■ Action item
Look below for the line containing "let c := c.bump"; from there through the line containing "bad place. -/", both lines included, please set down each line exactly and nothing else.

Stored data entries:

-*-

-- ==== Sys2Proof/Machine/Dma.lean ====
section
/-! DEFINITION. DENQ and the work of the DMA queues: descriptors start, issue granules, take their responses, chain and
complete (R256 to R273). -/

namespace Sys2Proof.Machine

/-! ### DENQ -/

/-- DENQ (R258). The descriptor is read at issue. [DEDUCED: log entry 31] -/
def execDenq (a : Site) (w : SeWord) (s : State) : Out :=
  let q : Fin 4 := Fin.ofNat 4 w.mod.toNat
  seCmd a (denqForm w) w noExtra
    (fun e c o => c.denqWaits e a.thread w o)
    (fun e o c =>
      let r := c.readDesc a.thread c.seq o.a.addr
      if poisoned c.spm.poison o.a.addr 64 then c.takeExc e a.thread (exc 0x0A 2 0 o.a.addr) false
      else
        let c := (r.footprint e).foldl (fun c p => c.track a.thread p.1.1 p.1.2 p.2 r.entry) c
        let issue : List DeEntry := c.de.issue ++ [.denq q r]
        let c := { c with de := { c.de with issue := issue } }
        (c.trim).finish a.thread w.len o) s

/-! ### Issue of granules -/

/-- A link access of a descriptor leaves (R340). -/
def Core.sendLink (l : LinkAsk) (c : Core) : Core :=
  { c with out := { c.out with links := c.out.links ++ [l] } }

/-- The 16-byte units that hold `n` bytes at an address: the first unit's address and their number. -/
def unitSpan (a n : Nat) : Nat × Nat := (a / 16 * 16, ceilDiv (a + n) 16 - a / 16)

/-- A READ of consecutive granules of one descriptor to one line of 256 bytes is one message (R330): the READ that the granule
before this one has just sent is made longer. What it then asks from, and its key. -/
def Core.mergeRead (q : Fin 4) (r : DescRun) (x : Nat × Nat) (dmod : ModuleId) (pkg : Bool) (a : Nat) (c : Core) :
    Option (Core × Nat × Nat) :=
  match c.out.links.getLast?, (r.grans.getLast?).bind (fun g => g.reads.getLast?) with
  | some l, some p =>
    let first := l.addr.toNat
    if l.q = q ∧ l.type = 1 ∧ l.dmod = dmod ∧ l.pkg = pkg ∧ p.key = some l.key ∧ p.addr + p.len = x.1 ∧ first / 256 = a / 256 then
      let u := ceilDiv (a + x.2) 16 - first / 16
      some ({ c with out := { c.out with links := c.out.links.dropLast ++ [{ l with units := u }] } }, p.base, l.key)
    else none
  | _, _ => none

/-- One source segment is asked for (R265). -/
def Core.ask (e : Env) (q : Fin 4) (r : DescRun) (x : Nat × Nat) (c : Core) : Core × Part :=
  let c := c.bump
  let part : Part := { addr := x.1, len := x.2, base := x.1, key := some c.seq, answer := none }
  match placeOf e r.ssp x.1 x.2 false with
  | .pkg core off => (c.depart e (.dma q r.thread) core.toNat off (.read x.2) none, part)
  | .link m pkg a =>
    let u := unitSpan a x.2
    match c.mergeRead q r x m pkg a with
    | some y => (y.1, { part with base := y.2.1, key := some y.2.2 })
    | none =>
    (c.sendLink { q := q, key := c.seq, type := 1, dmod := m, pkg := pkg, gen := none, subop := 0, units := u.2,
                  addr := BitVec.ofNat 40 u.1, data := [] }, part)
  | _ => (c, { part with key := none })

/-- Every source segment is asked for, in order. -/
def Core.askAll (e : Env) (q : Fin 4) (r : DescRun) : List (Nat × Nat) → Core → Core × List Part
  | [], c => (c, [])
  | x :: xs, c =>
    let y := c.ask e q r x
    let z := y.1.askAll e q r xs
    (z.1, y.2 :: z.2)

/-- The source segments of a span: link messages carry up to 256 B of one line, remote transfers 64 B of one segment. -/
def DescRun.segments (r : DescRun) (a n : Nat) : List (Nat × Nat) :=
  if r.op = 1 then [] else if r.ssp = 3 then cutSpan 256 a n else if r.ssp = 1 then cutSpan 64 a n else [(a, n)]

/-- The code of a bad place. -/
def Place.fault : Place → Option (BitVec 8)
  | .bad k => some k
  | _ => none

-*-

■ Task solution
  let c := c.bump
  let part : Part := { addr := x.1, len := x.2, base := x.1, key := some c.seq, answer := none }
  match placeOf e r.ssp x.1 x.2 false with
  | .pkg core off => (c.depart e (.dma q r.thread) core.toNat off (.read x.2) none, part)
  | .link m pkg a =>
    let u := unitSpan a x.2
    match c.mergeRead q r x m pkg a with
    | some y => (y.1, { part with base := y.2.1, key := some y.2.2 })
    | none =>
    (c.sendLink { q := q, key := c.seq, type := 1, dmod := m, pkg := pkg, gen := none, subop := 0, units := u.2,
                  addr := BitVec.ofNat 40 u.1, data := [] }, part)
  | _ => (c, { part with key := none })

/-- Every source segment is asked for, in order. -/
def Core.askAll (e : Env) (q : Fin 4) (r : DescRun) : List (Nat × Nat) → Core → Core × List Part
  | [], c => (c, [])
  | x :: xs, c =>
    let y := c.ask e q r x
    let z := y.1.askAll e q r xs
    (z.1, y.2 :: z.2)

/-- The source segments of a span: link messages carry up to 256 B of one line, remote transfers 64 B of one segment. -/
def DescRun.segments (r : DescRun) (a n : Nat) : List (Nat × Nat) :=
  if r.op = 1 then [] else if r.ssp = 3 then cutSpan 256 a n else if r.ssp = 1 then cutSpan 64 a n else [(a, n)]

/-- The code of a bad place. -/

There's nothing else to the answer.